-- ==== Sys2Proof/Machine/Nib.lean ====
section
/-! DEFINITION. Nibs: edge sets and their reload, short pulses, echo corrections, chopper periods, group states and
fault response (07_nib_pwm.md), and the winding's part in a latch (R201). -/

namespace Sys2Proof.Machine

open Sys2Proof

/-! ### Reading the nib bank -/

def State.nibS (s : State) (n : Nat) : NibS := tblGet s.nib.nib n {}
def State.setNibS (s : State) (n : Nat) (x : NibS) : State := s.withNib { s.nib with nib := tblPut s.nib.nib n x {} }
def State.setS (s : State) (k : Nat) : SetS := tblGet s.nib.set k {}
def State.setSetS (s : State) (k : Nat) (x : SetS) : State := s.withNib { s.nib with set := tblPut s.nib.set k x {} }

def nibGrp (s : State) (n : Nat) : Nat := s.fld (R.nibCfg_GROUP n)
def nibEn (s : State) (n : Nat) : Bool := s.flag (R.nibCfg_EN n)
def nibLatched (s : State) (n : Nat) : Bool := s.flag (R.nibNstat_LATCHED n)

/-- The nibs of a set, rising (R167). -/
def setNibs (s : State) (k : Nat) : List Nat := (List.range 72).filter (fun n => s.fld (R.nibCfg_SET n) == k)

/-- The nibs of a group, rising, enabled or not. -/
def grpNibs (s : State) (g : Nat) : List Nat := (List.range 72).filter (fun n => nibGrp s n == g)

/-- The state of a group: 0 OFF, 1 PROVE, 2 RUN (R183). -/
def grpState (s : State) (g : Nat) : Nat := s.fld (R.nibGstate_STATE g)

/-- The Husk gate enable (R188). -/
def huskEn (s : State) : Bool := s.flag R.nibGlob_HUSK_EN

/-- Scribe refuses torque: MODE is neither PERMIT nor SS1 (R332, R334). -/
def safeLocked (s : State) : Bool := s.fld R.safeState_MODE != 1 && s.fld R.safeState_MODE != 2

/-- What a nib may do by its configuration, its group's state, the gate enable and its latch (R166, R183, R188). -/
def nibPowered (s : State) (n : Nat) : Bool :=
  nibEn s n && grpState s (nibGrp s n) != 0 && huskEn s && !nibLatched s n

/-- The nibs of the set are released: its winding is DISABLED or in FAULT (R199). -/
def nibReleased (s : State) (n : Nat) : Bool := (s.setS (s.fld (R.nibCfg_SET n))).rel

/-- The nib may emit: it starts a period at the next carrier zero, or at the next regulation boundary (R166). -/
def nibEmits (s : State) (n : Nat) : Bool := nibPowered s n && !(s.nibS n).idle && !nibReleased s n

/-- HIZ shows whether both gate outputs are high-impedance (R166): a nib emits while a period of it runs, and a cleared nib drives both
outputs inactive (R187). DESIGN CHOICE (log entry 77): a nib of a group in PROVE or RUN that has no running period is high-impedance. -/
def hizRefresh (s : State) (n : Nat) : State :=
  s.setFlag (R.nibNstat_HIZ n) (!(nibPowered s n && ((s.nibS n).idle || ((s.nibS n).run && !nibReleased s n))))

def hizAll (s : State) (l : List Nat) : State := l.foldl hizRefresh s

/-- A nib has no running period any more. -/
def nibStop (s : State) (n : Nat) : State := hizRefresh (s.setNibS n { s.nibS n with run := false, plan := {}, chop := none, cut := false }) n

/-- The latched nibs of a group. -/
def grpLatched (s : State) (g : Nat) : List Nat := (grpNibs s g).filter (nibLatched s ·)

/-- NLATCHED of a group (R194). -/
def nlatchedRefresh (s : State) (g : Nat) : State :=
  s.setFld (R.nibGstate_NLATCHED g) (grpLatched s g).length

/-- A signed value in a register. -/
def regI (s : State) (a : Nat) : Int := (s.reg a).toInt

/-! ### Windings and latches (R199, R201) -/

def windState (s : State) (slot : Nat) : Nat := bitsOf (s.cw slot 64) 28 4
def windCause (s : State) (slot : Nat) : Nat := bitsOf (s.cw slot 64) 24 4

/-- A winding takes a state; a change raises WINDING_STATE (R199). -/
def windSet (s : State) (slot st : Nat) : State :=
  let old := windState s slot
  if old = st then s
  else (s.setCw slot 64 (withBits (s.cw slot 64) 28 4 st)).raise 101 slot (wd (old * 16 + st))

/-- The nibs of a winding's set are released at once, without a latch, and a waiting set is dropped (R201). -/
def setRelease (s : State) (k : Nat) : State :=
  hizAll (s.setSetS k { s.setS k with rel := true, dirty := false }) (setNibs s k)

/-- A winding enters FAULT with a cause: WINDING_STATE and WINDING_FAULT (R201). -/
def windFault (s : State) (slot cause : Nat) : State :=
  if windState s slot = 5 then s
  else
    let s1 := windSet s slot 5
    let s2 := (s1.setCw slot 64 (withBits (s1.cw slot 64) 24 4 cause)).raise 102 slot (wd cause)
    match ownedSet s2 slot with
    | some k => setRelease s2 k
    | none => s2

/-- The winding whose nib latched enters FAULT, cause 2 after three late passes, else 1 (R201). -/
def latchFault (s : State) (n src : Nat) : State :=
  match setOwner s (curBind s) (s.fld (R.nibCfg_SET n)) with
  | some slot => windFault s slot (if src = 5 then 2 else 1)
  | none => s

/-- A nib latches with a source code: high impedance, counted, NIB_LATCH, and its winding faulted (R185, R201). -/
def nibLatch (s : State) (n src : Nat) : State :=
  if nibLatched s n then s
  else
    let g := nibGrp s n
    let s1 := (s.setFlag (R.nibNstat_LATCHED n) true).setFld (R.nibNstat_LATCH_SRC n) src
    let s2 := (s1.cntSat (R.nibNcnt_LATCHES n)).cntSat (R.nibGcnt_LATCHES g)
    let s3 := s2.setNibS n { s2.nibS n with run := false, plan := {}, chop := none, wins := [], cut := false, idle := false }
    let s4 := s3.withNib { s3.nib with latches := s3.nib.latches + 1 }
    latchFault (nibLog ((hizRefresh (nlatchedRefresh s4 g) n).raise 32 n (wd src)) n 4 s.dt (wd src)) n src

/-- Dead times of a nib in force (R175); none in independent mode. -/
def nibDtr (s : State) (n : Nat) : Nat := if s.flag (R.nibCfg_INDEP n) then 0 else s.ffld (R.nibDtr_DT n)
def nibDtf (s : State) (n : Nat) : Nat := if s.flag (R.nibCfg_INDEP n) then 0 else s.ffld (R.nibDtf_DT n)

/-- Whether GH and GL are active at an offset of a plan, in complementary mode (R175). -/
def GatePlan.levels (p : GatePlan) (x : Nat) : Bool × Bool :=
  let up := match p.rise with
    | some r => decide (r.1 + r.2 ≤ x)
    | none => p.full
  let low := match p.rise, p.fall with
    | some r, _ => decide (x < r.1)
    | none, none => !p.full
    | none, some _ => false
  match p.fall with
  | some f => (up && decide (x < f.1) && decide (p.ghMin ≤ x), (low || decide (f.1 + f.2 ≤ x)) && decide (p.glMin ≤ x))
  | none => (up && decide (p.ghMin ≤ x), low && decide (p.glMin ≤ x))

/-- Whether GH and GL of a nib are active at an instant of its running period (R175, R186): a cut holds GH inactive, and GL stays
inactive in independent mode. -/
def nibLevels (s : State) (n : Nat) (t : Tick) : Bool × Bool :=
  let st := s.nibS n
  let v := st.plan.levels (t - st.plan.base).toNat
  (v.1 && !st.cut && st.run, v.2 && !s.flag (R.nibCfg_INDEP n) && st.run)
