-- ==== Sys2Proof/Machine/Maths.lean ====
section
/-! DEFINITION. Arithmetic the control chapters share: binary32 operations, vectors, angles, filters, profile ramps and their
plans (R203, R251, R253 to R256, R307). Exact rationals stand where the spec names no rounding; `Config` gives what an implementation
rounds. -/

namespace Sys2Proof.Machine

open Sys2Proof

/-! ### binary32 operations, each rounded once to nearest -/

def fAdd (a b : Word) : Word := f32 (ratOf a + ratOf b)
def fSub (a b : Word) : Word := f32 (ratOf a - ratOf b)
def fMul (a b : Word) : Word := f32 (ratOf a * ratOf b)
def fDiv (a b : Word) : Word := if ratOf b = 0 then f32NaN else f32 (ratOf a / ratOf b)

/-- Fused multiply-add. -/
def fMa (a b c : Word) : Word := f32 (ratOf a * ratOf b + ratOf c)

/-- A controller value kept in binary32 where the spec does not say how it is rounded. -/
def rnd (q : Rat) : Word := Config.round32 q

/-! ### Vectors and angles -/

/-- A pair of rationals. -/
abbrev V2 := Rat × Rat

def v2Of (w : Word × Word) : V2 := (ratOf w.1, ratOf w.2)
def v2W (v : V2) : Word × Word := (rnd v.1, rnd v.2)
def v2Add (a b : V2) : V2 := (a.1 + b.1, a.2 + b.2)
def v2Sub (a b : V2) : V2 := (a.1 - b.1, a.2 - b.2)
def v2Scale (k : Rat) (a : V2) : V2 := (k * a.1, k * a.2)
def v2Mag (a : V2) : Rat := Config.sqrt (a.1 * a.1 + a.2 * a.2)

/-- A vector turned by an angle in turns. -/
def v2Rot (turns : Rat) (a : V2) : V2 :=
  let c := Config.cos turns
  let s := Config.sin turns
  (a.1 * c - a.2 * s, a.1 * s + a.2 * c)

/-- The amplitude-invariant Clarke transform of three phase values (R203). -/
def clarke (a b c : Rat) : V2 := ((2 * a - b - c) / 3, (b - c) / Config.sqrt 3)

/-- Its inverse. -/
def phases (v : V2) : Rat × Rat × Rat :=
  let h := Config.sqrt 3 / 2
  (v.1, -(v.1 / 2) + h * v.2, -(v.1 / 2) - h * v.2)

/-- Radians of turns, and turns of radians. -/
def radOf (turns : Rat) : Rat := 2 * Config.pi * turns
def turnsOf (rad : Rat) : Rat := rad / (2 * Config.pi)

/-- The fraction of a rational in [0, 1). -/
def fracR (q : Rat) : Rat := q - (q.floor : Rat)

/-! ### Second-order sections -/

/-- Coefficients b0, b1, b2, a1, a2 of a section. -/
structure Biquad where
  b0 : Rat
  b1 : Rat
  b2 : Rat
  a1 : Rat
  a2 : Rat

/-- tan of an angle in turns. -/
def tanT (turns : Rat) : Rat := Config.sin turns / Config.cos turns

/-- The notch of R251 by the bilinear transform prewarped at its frequency. -/
def notchOf (f bw g tp : Rat) : Biquad :=
  let k := tanT (f * tp / 2)
  let z := bw / (2 * f)
  let n := 1 + 2 * z * k + k * k
  { b0 := (1 + 2 * g * z * k + k * k) / n, b1 := 2 * (k * k - 1) / n, b2 := (1 - 2 * g * z * k + k * k) / n,
    a1 := 2 * (k * k - 1) / n, a2 := (1 - 2 * z * k + k * k) / n }

/-- The first-order low-pass of R251 by the same transform. -/
def lowpassOf (f tp : Rat) : Biquad :=
  let k := tanT (f * tp / 2)
  { b0 := k / (1 + k), b1 := k / (1 + k), b2 := 0, a1 := (k - 1) / (1 + k), a2 := 0 }

/-- A section on one input with state (x1, x2, y1, y2): its output and its new state. -/
def biquadRun (q : Biquad) (st : List Word) (x : Rat) : Rat × List Word :=
  let x1 := ratOf (nth st 0 0#32)
  let x2 := ratOf (nth st 1 0#32)
  let y1 := ratOf (nth st 2 0#32)
  let y2 := ratOf (nth st 3 0#32)
  let y := q.b0 * x + q.b1 * x1 + q.b2 * x2 - q.a1 * y1 - q.a2 * y2
  (y, [rnd x, nth st 0 0#32, rnd y, nth st 2 0#32])

/-! ### Profiles (R254 to R256) -/

/-- A phase of a plan: its duration in seconds, the acceleration it starts with and its jerk. -/
structure PlanPhase where
  t : Rat
  a : Rat
  j : Rat

/-- Limits of a plan: speed, acceleration, deceleration, jerk (0: none). -/
structure Lim where
  v : Rat
  a : Rat
  d : Rat
  j : Rat

/-- An acceleration taken to another by one jerk segment (R255). -/
def jerkTo (a b j : Rat) : List PlanPhase := if a = b then [] else [{ t := absR (b - a) / j, a := a, j := if a < b then j else -j }]

/-- A rise of the velocity by `dv`, from acceleration `a` to none, within acceleration `acc` and jerk `j` (R255), or without jerk limit
where `j` is 0 (R254). From a moving state one jerk segment takes `a` to the acceleration that is held. -/
def risePhases (dv a acc j : Rat) : List PlanPhase :=
  if acc ≤ 0 then []
  else if j ≤ 0 then (if dv ≤ 0 then [] else [{ t := dv / acc, a := acc, j := 0 }])
  else if 2 * j * dv = a * absR a then jerkTo a 0 j
  else
    let q := j * dv + a * a / 2
    if q ≤ acc * acc then
      let ap := if q ≤ 0 then 0 else Config.sqrt q
      jerkTo a ap j ++ jerkTo ap 0 j
    else
      let hold := if acc < a then dv - a * a / (2 * j) else dv + a * a / (2 * j) - acc * acc / j
      jerkTo a acc j ++ (if hold ≤ 0 then [] else [{ t := hold / acc, a := acc, j := 0 }]) ++ jerkTo acc 0 j

/-- The same phases in the other sense. -/
def flipPhases (l : List PlanPhase) : List PlanPhase := l.map (fun p => { t := p.t, a := -p.a, j := -p.j })

/-- The speed that is left when an acceleration is taken to zero at once. -/
def settled (v a j : Rat) : Rat := if j ≤ 0 then v else v + a * absR a / (2 * j)

/-- A change of speed from `v` with acceleration `a` to `w` with none (R255): `up` limits a rise, `dn` a fall. -/
def changeSpeed (v a w up dn j : Rat) : List PlanPhase :=
  if settled v a j ≤ w then risePhases (w - v) a up j else flipPhases (risePhases (v - w) (-a) dn j)

/-- A rise and a fall by `dv` from zero acceleration to zero acceleration. -/
def rampUp (dv acc j : Rat) : List PlanPhase := risePhases dv 0 acc j
def rampDown (dv acc j : Rat) : List PlanPhase := flipPhases (rampUp dv acc j)

/-- How long such a change takes (R255). -/
def rampTime (dv acc j : Rat) : Rat := ((rampUp dv acc j).map (·.t)).foldl (· + ·) 0

/-- The distance of a change between two speeds. -/
def rampDist (v0 v1 acc j : Rat) : Rat := (v0 + v1) / 2 * rampTime (absR (v1 - v0)) acc j

/-- The distance phases cover from a speed. -/
def phasesDist (v : Rat) : List PlanPhase → Rat
  | [] => 0
  | p :: ps => v * p.t + p.a * p.t * p.t / 2 + p.j * p.t * p.t * p.t / 6 + phasesDist (v + p.a * p.t + p.j * p.t * p.t / 2) ps

/-- The largest value of [lo, hi] found by bisection for which `ok` holds, `ok lo` taken as given. -/
def bisectHi (ok : Rat → Bool) : Nat → Rat → Rat → Rat
  | 0, lo, _ => lo
  | n + 1, lo, hi => let m := (lo + hi) / 2; if ok m then bisectHi ok n m hi else bisectHi ok n lo m

/-- The smallest value of [lo, hi] found by bisection for which `ok` holds, `ok hi` taken as given. -/
def bisectLo (ok : Rat → Bool) : Nat → Rat → Rat → Rat
  | 0, _, hi => hi
  | n + 1, lo, hi => let m := (lo + hi) / 2; if ok m then bisectLo ok n lo m else bisectLo ok n m hi

/-- The distance of a move that goes from speed `v` and acceleration `a` over the peak speed `vp` to `v1`. -/
def peakNeed (l : Lim) (v a v1 vp : Rat) : Rat := phasesDist v (changeSpeed v a vp l.a l.d l.j) + rampDist vp v1 l.d l.j

/-- The peak speed of a move over `dist` from speed `v` and acceleration `a` to speed `v1` (R254, R255): the largest that still leaves
room to slow down. -/
def peakSpeed (l : Lim) (v a v1 dist : Rat) : Rat :=
  if peakNeed l v a v1 l.v ≤ dist then l.v
  else if l.j ≤ 0 ∧ v = 0 ∧ v1 = 0 then Config.sqrt (2 * dist * l.a * l.d / (l.a + l.d))
  else bisectHi (fun vp => decide (peakNeed l v a v1 vp ≤ dist)) 48 v1 l.v

/-- A move over `dist` from speed `v` and acceleration `a` to speed `v1` with none: up, cruise, down. -/
def movePhases (l : Lim) (v a v1 dist : Rat) : List PlanPhase :=
  let vp := peakSpeed l v a v1 dist
  let rest := dist - peakNeed l v a v1 vp
  changeSpeed v a vp l.a l.d l.j ++ (if 0 < vp ∧ 0 < rest then [{ t := rest / vp, a := 0, j := 0 }] else []) ++ rampDown (vp - v1) l.d l.j

/-- A stop from speed `v` ≥ 0 and acceleration `a` (R262), and its distance. -/
def stopPhases (d j v a : Rat) : List PlanPhase := changeSpeed v a 0 d d j
def stopDist (d j v a : Rat) : Rat := phasesDist v (stopPhases d j v a)

/-- What a plan from a moving state gives: its phases, whether it stops beyond the target, the raised deceleration. -/
structure Replan where
  phases : List PlanPhase
  beyond : Bool
  raised : Option Rat

/-- A plan over `dist` in the direction of travel from speed `v` ≥ 0 and acceleration `a` (R261): slow down to a lower V_MAX, go on,
or brake with the smallest sufficient deceleration up to QS_DEC, first under the jerk of the profile, then under QS_JERK, or stop beyond
the target. -/
def movingPlan (l : Lim) (qd qj v a dist : Rat) : Replan :=
  if stopDist l.d l.j v a ≤ dist then { phases := movePhases l v a 0 dist, beyond := false, raised := none }
  else if stopDist qd l.j v a ≤ dist then
    let d := bisectLo (fun d => decide (stopDist d l.j v a ≤ dist)) 48 l.d qd
    { phases := stopPhases d l.j v a, beyond := false, raised := some d }
  else if stopDist l.d qj v a ≤ dist then { phases := movePhases { l with j := qj } v a 0 dist, beyond := false, raised := some l.d }
  else if stopDist qd qj v a ≤ dist then
    let d := bisectLo (fun d => decide (stopDist d qj v a ≤ dist)) 48 l.d qd
    { phases := stopPhases d qj v a, beyond := false, raised := some d }
  else { phases := stopPhases qd qj v a, beyond := true, raised := some qd }

/-- A change of a signed velocity to another (R256): the acceleration while the speed rises, the deceleration while it falls; a change
of sign passes through zero. -/
def velPhases (l : Lim) (v a w : Rat) : List PlanPhase :=
  let flip (b : Bool) (p : List PlanPhase) : List PlanPhase := if b then flipPhases p else p
  let neg := decide (v < 0) || (v == 0 && decide (w < 0))
  let g : Rat := if neg then -1 else 1
  if (0 < v ∧ w < 0) ∨ (v < 0 ∧ 0 < w) then flip neg (stopPhases l.d l.j (absR v) (g * a)) ++ flip (!neg) (rampUp (absR w) l.a l.j)
  else flip neg (changeSpeed (absR v) (g * a) (absR w) l.a l.d l.j)

/-- Phases turned into segments from a start instant, position and velocity; `dir` is the sense of travel. The planner works in binary64
(R253): `Config.round64` stands for its roundings. -/
def segsOf (dir : Rat) (start : Tick) (x v : Rat) : List PlanPhase → List Seg
  | [] => []
  | p :: ps =>
    let t := Config.round64 p.t
    let dur := Config.planTicks (t * 16000000000)
    let x1 := Config.round64 (x + dir * (v * t + p.a * t * t / 2 + p.j * t * t * t / 6))
    let v1 := Config.round64 (v + p.a * t + p.j * t * t / 2)
    { start := start, dur := dur, x0 := posOf x, v0 := rnd (dir * v), a := rnd (dir * p.a), j := rnd (dir * p.j) }
      :: segsOf dir (start + tk dur) x1 v1 ps

/-- The segment that contains an instant (R8, R253); the last one where a velocity goes on. -/
def segAt (t : Tick) : List Seg → Option Seg
  | [] => none
  | g :: gs => if (t - g.start).toInt < (g.dur : Int) then some g else segAt t gs

/-- A segment at an instant (R253): Horner's rule in binary32, and one rounding of the position to 2^-32. -/
def segEval (g : Seg) (t : Tick) : Tick × Word × Word :=
  let tt := f32 (ticksSec (t - g.start).toNat)
  let two := 0x40000000#32
  let six := 0x40C00000#32
  let dx := fMul (fAdd (fMul (fAdd (fDiv (fMul g.j tt) six) (fDiv g.a two)) tt) g.v0) tt
  (g.x0 + posOf (ratOf dx), fAdd (fMul (fAdd (fDiv (fMul g.j tt) two) g.a) tt) g.v0, fAdd (fMul g.j tt) g.a)

/-- The end of a plan. -/
def planStop (l : List Seg) : Option Tick := l.getLast?.map (fun g => g.start + tk g.dur)

/-- An output referred to another instant (R273): binary64, one rounding to 2^-32. -/
def referTo (x : Tick) (v a : Word) (ts t : Tick) : Tick × Word × Word :=
  let dt : Rat := ((t - ts).toInt : Rat) / 16000000000
  (x + posOf (ratOf v * dt + ratOf a * dt * dt / 2), rnd (ratOf v + ratOf a * dt), a)

/-- Exact scaling with a carried remainder (R249): quotient and remainder of `d × num + rem` over `den`. -/
def scaleRem (d : Int) (num den : Word) (rem : Int) : Int × Int :=
  let m : Int := (max den.toNat 1 : Nat)
  let n := d * num.toInt + rem
  (n.fdiv m, n.fmod m)

end Sys2Proof.Machine
end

About this task –
Up to and including the line containing "def nibEmits (s", please write out the listing exactly, starting from its first line.

Final answer –
-- ==== Sys2Proof/Machine/Nib.lean ====
section
/-! DEFINITION. Nibs: edge sets and their reload, short pulses, echo corrections, chopper periods, group states and
fault response (07_nib_pwm.md), and the winding's part in a latch (R201). -/

namespace Sys2Proof.Machine

open Sys2Proof

/-! ### Reading the nib bank -/

def State.nibS (s : State) (n : Nat) : NibS := tblGet s.nib.nib n {}
def State.setNibS (s : State) (n : Nat) (x : NibS) : State := s.withNib { s.nib with nib := tblPut s.nib.nib n x {} }
def State.setS (s : State) (k : Nat) : SetS := tblGet s.nib.set k {}
def State.setSetS (s : State) (k : Nat) (x : SetS) : State := s.withNib { s.nib with set := tblPut s.nib.set k x {} }

def nibGrp (s : State) (n : Nat) : Nat := s.fld (R.nibCfg_GROUP n)
def nibEn (s : State) (n : Nat) : Bool := s.flag (R.nibCfg_EN n)
def nibLatched (s : State) (n : Nat) : Bool := s.flag (R.nibNstat_LATCHED n)

/-- The nibs of a set, rising (R167). -/
def setNibs (s : State) (k : Nat) : List Nat := (List.range 72).filter (fun n => s.fld (R.nibCfg_SET n) == k)

/-- The nibs of a group, rising, enabled or not. -/
def grpNibs (s : State) (g : Nat) : List Nat := (List.range 72).filter (fun n => nibGrp s n == g)

/-- The state of a group: 0 OFF, 1 PROVE, 2 RUN (R183). -/
def grpState (s : State) (g : Nat) : Nat := s.fld (R.nibGstate_STATE g)

/-- The Husk gate enable (R188). -/
def huskEn (s : State) : Bool := s.flag R.nibGlob_HUSK_EN

/-- Scribe refuses torque: MODE is neither PERMIT nor SS1 (R332, R334). -/
def safeLocked (s : State) : Bool := s.fld R.safeState_MODE != 1 && s.fld R.safeState_MODE != 2

/-- What a nib may do by its configuration, its group's state, the gate enable and its latch (R166, R183, R188). -/
def nibPowered (s : State) (n : Nat) : Bool :=
  nibEn s n && grpState s (nibGrp s n) != 0 && huskEn s && !nibLatched s n

/-- The nibs of the set are released: its winding is DISABLED or in FAULT (R199). -/
def nibReleased (s : State) (n : Nat) : Bool := (s.setS (s.fld (R.nibCfg_SET n))).rel

/-- The nib may emit: it starts a period at the next carrier zero, or at the next regulation boundary (R166). -/
def nibEmits (s : State) (n : Nat) : Bool := nibPowered s n && !(s.nibS n).idle && !nibReleased s n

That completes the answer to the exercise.